We developers like to pretend that LLM's are akin to humans and that they've bee...

logicchains · on Dec 28, 2023

> it would be as if I would copy parts of other propriety code and copy paste it into my own codebase.

It's not copy-pasted; it's compressed in a lossy manner. Even GPT4 has nowhere near enough memory to store the entirety of its training data in a non-lossy compression format. Just likes how humans compress the information we read.

lacrimacida · on Dec 28, 2023

>Just likes how humans compress the information we read.

Humans don’t have the scale machines have and moreover humans aren’t sevices, that argument doesn’t fly.

I really think NYTs data isn’t that important and nor crucial, LLMs could’ve just elided it. However, it’s more about training on copyrighted data in general which is kind of crucial for OpenAi, they trained their LLMs indiscriminately on copyrighted content without any plan to share any profits.

wouldbecouldbe · on Dec 28, 2023

You're kind of proving my comment pretending they are akin to a human brain instead of an evolved form of statistics mixed with code, aka transformer model.

Let alone that it's a centralised model that's being distributed for a fee.

mihaic · on Dec 28, 2023

If you have a copyrighted photo that I simply put through jpeg compression, am I legally allowed to use that?

Software programs are not humans, and need to be treated differently. Anthropomorphization is one of the slipperiest paths to argue anything.

kromem · on Dec 28, 2023

It depends on how much is reproducible and what the use is.

If only small patches of the original image can be reproduced then it becomes much more murky.

jamiek88 · on Dec 28, 2023

If it’s lossy compressed how come they have verbatim content from NYT in there that’s easy to recall? That’s what the lawsuit is about.

anon291 · on Dec 28, 2023

Many humans have photographic memories. Not common, but not unheard of for people to be able to memorize long portions of text verbatim.

For example, the Wikipedia article

https://en.wikipedia.org/wiki/List_of_people_claimed_to_poss...

contains several examples of people who were able to look at pages and recite them back. That is actually a much stronger ability than GPT since GPT has presumably looked at them 100 times.

amelius · on Dec 28, 2023

Yes, and a car is fast horse. Your argument does not tell us anything about whether or not GPT should be legal.

Laws are created by people (not by computers reasoning that all analogies must be true).

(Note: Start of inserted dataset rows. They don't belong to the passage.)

/-- The entries that the own cues and BUFFER slots of the cycle carry are sampled (R380, R436), sealed ones for both paths
from one sample (R455). -/
def Lane.snapshotAll (l : Lane) : Lane :=
  match l.trust.book.bind (·.signals) with
  | none => l
  | some s =>
    let l := l.onRing fun r => { r with sealSeq := r.sealSeq + 1 }
    let l := l.onRing fun r => { r with snapshot := s.cues.map fun x => (x.1, l.sample x.1 x.2) }
    s.buffers.foldl (fun l x => l.fillBuffer x.1 x.2.1 (l.sampleBuffer s x.2.2)) l

/-! ### The cycle start (R393 to R399, R404, R406, R408) -/

/-- The median of integers. -/
def medianInt (d : List Int) : Int := (sortBy (fun a b => decide (a < b)) d).getD (d.length / 2) 0

/-- The smallest window among the node's own cues, in ns (R395). -/
def Lane.ownWindow (l : Lane) : Nat :=
  match l.sheet with
  | none => 0
  | some s =>
    match (s.cues.filter fun c => c.owner == l.node && c.dir != 3).map fun c => windowNs c.win with
    | [] => 0
    | w :: r => r.foldl min w

/-- Takes a drift (R394): VR_DRIFT shows it in ns. -/
def Lane.setDrift (l : Lane) (d : Int) : Lane :=
  let shown := clampInt (-32768) 32767 (Config.quantize ((d : Rat) / 4))
  ((l.onRing fun r => { r with drift := d }).putInt R.VR_DRIFT_D shown).put R.VR_DRIFT_MAX
    (min 65535 (max (l.get R.VR_DRIFT_MAX) shown.natAbs))

/-- The drift of the cycle past (R394). -/
def Lane.updateDrift (l : Lane) : Lane :=
  if l.ring.accepted.length < 3 ∨ !l.ringOn then l else l.setDrift (medianInt (l.ring.accepted.map (·.drift)))

/-- SILENT and resynchronisation by the drift (R395, R396). -/
def Lane.updateSilence (l : Lane) : Lane :=
  let d := l.ring.drift.natAbs
  let w := 4 * l.ownWindow
  let guardQ := ((l.sheet.map (·.guardTime)).getD 0) * 40
  let l := l.onRing fun r => { r with calm := if 2 * d ≤ w then r.calm + 1 else 0 }
  let l := l.when (l.ringOn && decide (w < d)) fun l =>
    (l.when (!l.flag R.VR_STAT_SILENT) fun l => l.raise R.VR_EVT_SILENT).raise R.VR_STAT_SILENT
  let l := l.when (l.ringOn && decide (guardQ < 2 * d) && !l.flag R.VR_STAT_RESYNC) fun l =>
    (((l.raise R.VR_STAT_RESYNC).raise R.VR_EVT_RESYNC).raise R.VR_STAT_SILENT).setRing .integrate
  let l := l.when (decide (d ≤ w)) fun l => l.drop R.VR_STAT_RESYNC
  let l := l.when (decide (8 ≤ l.ring.calm) && l.ring.adopting.isNone) fun l => l.drop R.VR_STAT_SILENT
  l.when (l.flag R.VR_STAT_SILENT) fun l => l.bump R.VR_NCNT_SILCYC

/-- Members whose CONTROL cue was accepted in the cycle past. -/
def Lane.heard (l : Lane) : List Nat := l.ring.controls.map (·.1)

/-- Uses a sheet. -/
def Lane.useSheet (l : Lane) (k : Nat) (f : Fld) : Lane :=
  ((l.put R.VR_STAT_SHACT k).raise f).drop R.VR_STAT_PEND

/-- The sheet named most often in the clean frames of the cycle past; none at a tie (R398). -/
def Lane.majoritySheet (l : Lane) : Option Nat :=
  let n (k : Nat) : Nat := (l.ring.accepted.filter fun a => a.sheet == k).length
  (List.range 8).find? fun k => decide (0 < n k) && (List.range 8).all fun j => j == k || decide (n j < n k)

/-- The end of the cycle in which a majority was awaited (R398): SILENT ends unless the drift keeps it. -/
def Lane.adoptMajority (l : Lane) : Lane :=
  let l := l.onRing fun r => { r with adopting := none }
  let l := l.when (decide (l.ring.drift.natAbs ≤ 4 * l.ownWindow)) fun l => (l.onRing fun r => { r with calm := 8 }).drop R.VR_STAT_SILENT
  match l.majoritySheet with
  | some k => l.useSheet k R.VR_EVT_SHADOPT
  | none => l.drop R.VR_STAT_PEND

/-- The node does not switch with the others: it is SILENT for a cycle and receives on both sheets (R398). -/
def Lane.awaitMajority (l : Lane) (k : Nat) : Lane := (l.onRing fun r => { r with adopting := some k }).raise R.VR_STAT_SILENT

/-- A sheet change at the start of cycle k + 2 (R397 to R399): `acks` holds the members that acknowledged in k + 1. A node
that sees acknowledgements of a change it knows nothing of lacks the announcement, unless it was cancelled here. -/
def Lane.changeSheet (l : Lane) (acks : List (Nat × Nat)) : Lane :=
  if l.ring.adopting.isSome then l.adoptMajority
  else
    match l.ring.change with
    | some (k, c) =>
      if l.ring.num = c + 2 then
        let by_ := (acks.filter fun a => a.2 == k).map (·.1)
        let required := l.heard.filter fun m => l.ring.heardPrev.contains m
        let l := l.onRing fun r => { r with change := none, announce := false }
        if by_.isEmpty ∧ !required.isEmpty then (l.drop R.VR_STAT_PEND).raise R.VR_EVT_SHCANC
        else if required.all (fun m => by_.contains m) ∧ (l.sheetOf k).isSome then l.useSheet k R.VR_EVT_SHDONE
        else l.awaitMajority k
      else l
    | none =>
      match acks.head? with
      | some a => if l.ring.cancelled.any (fun c => decide (l.ring.num ≤ c + 2)) ∨ !l.ringOn then l else l.awaitMajority a.2
      | none => l

/-- The cycle from which a break counts as healed: traffic is complete at the node at the break one cycle after it uses the
healed arrivals itself (R406). -/
def Lane.healDue (l : Lane) (b : RingLink × Nat) : Nat :=
  if b.1 == l.portLink 0 || b.1 == l.portLink 1 then b.2 + 1 else b.2

/-- Healing and restoring at a cycle start (R406, R408). -/
def Lane.healCycle (l : Lane) : Lane :=
  let now := l.ring.num
  let ended := (l.ring.restores.filter fun x => decide (x.2 ≤ now)).map (·.1)
  let l := l.when (!ended.isEmpty) fun l => (l.onRing fun r => { r with
    breaks := r.breaks.filter fun b => !ended.contains b.1
    restores := r.restores.filter fun x => !ended.contains x.1 }).raise R.VR_EVT_RESTORE
  let l := ([0, 1] : List Port).foldl (fun l p =>
    l.putFlag (psLoop p) (l.ring.breaks.any fun b => b.1 == l.portLink p && decide (b.2 ≤ now))) l
  let healed := l.ring.breaks.any fun b => decide (l.healDue b ≤ now)
  let l := l.putFlag R.VR_STAT_HEALED healed
  let l := l.putFlag R.VR_STAT_SPLIT (decide (2 ≤ l.ring.breaks.length))
  if healed ∧ !l.ring.healShown then (l.onRing fun r => { r with healShown := true }).raise R.VR_EVT_HEALDONE else l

And fairness is an important part of that process.

wouldbecouldbe · on Dec 28, 2023

So if compress nytimes articles into a vector database and query it is a vector then that's okay in line with your reasoning?

gumballindie · on Dec 28, 2023

> We developers pretend that LLM's are akin to humans and that they've been educational material.

Developers thinking LLMs are akin to humans arent the brightest crop, and are usually a topic of ridicule.

mikewarot · on Dec 29, 2023

>It's much simpler, proprietary writing is now integrated into the source code of OpenAI

The source code of the LLM is likely a few hundred lines of text describing the shape of the neural networks involved in the model.

None of the NYTimes content will be in the source code. NYTimes doesn't publish Python source code, it publishes human language news.

LLMs are conceptually simple, mostly matrix multiplications and some non-linear operations connecting each layer, in some loops based on attention, etc. It's the staggering amount of training data and compute that makes them complex.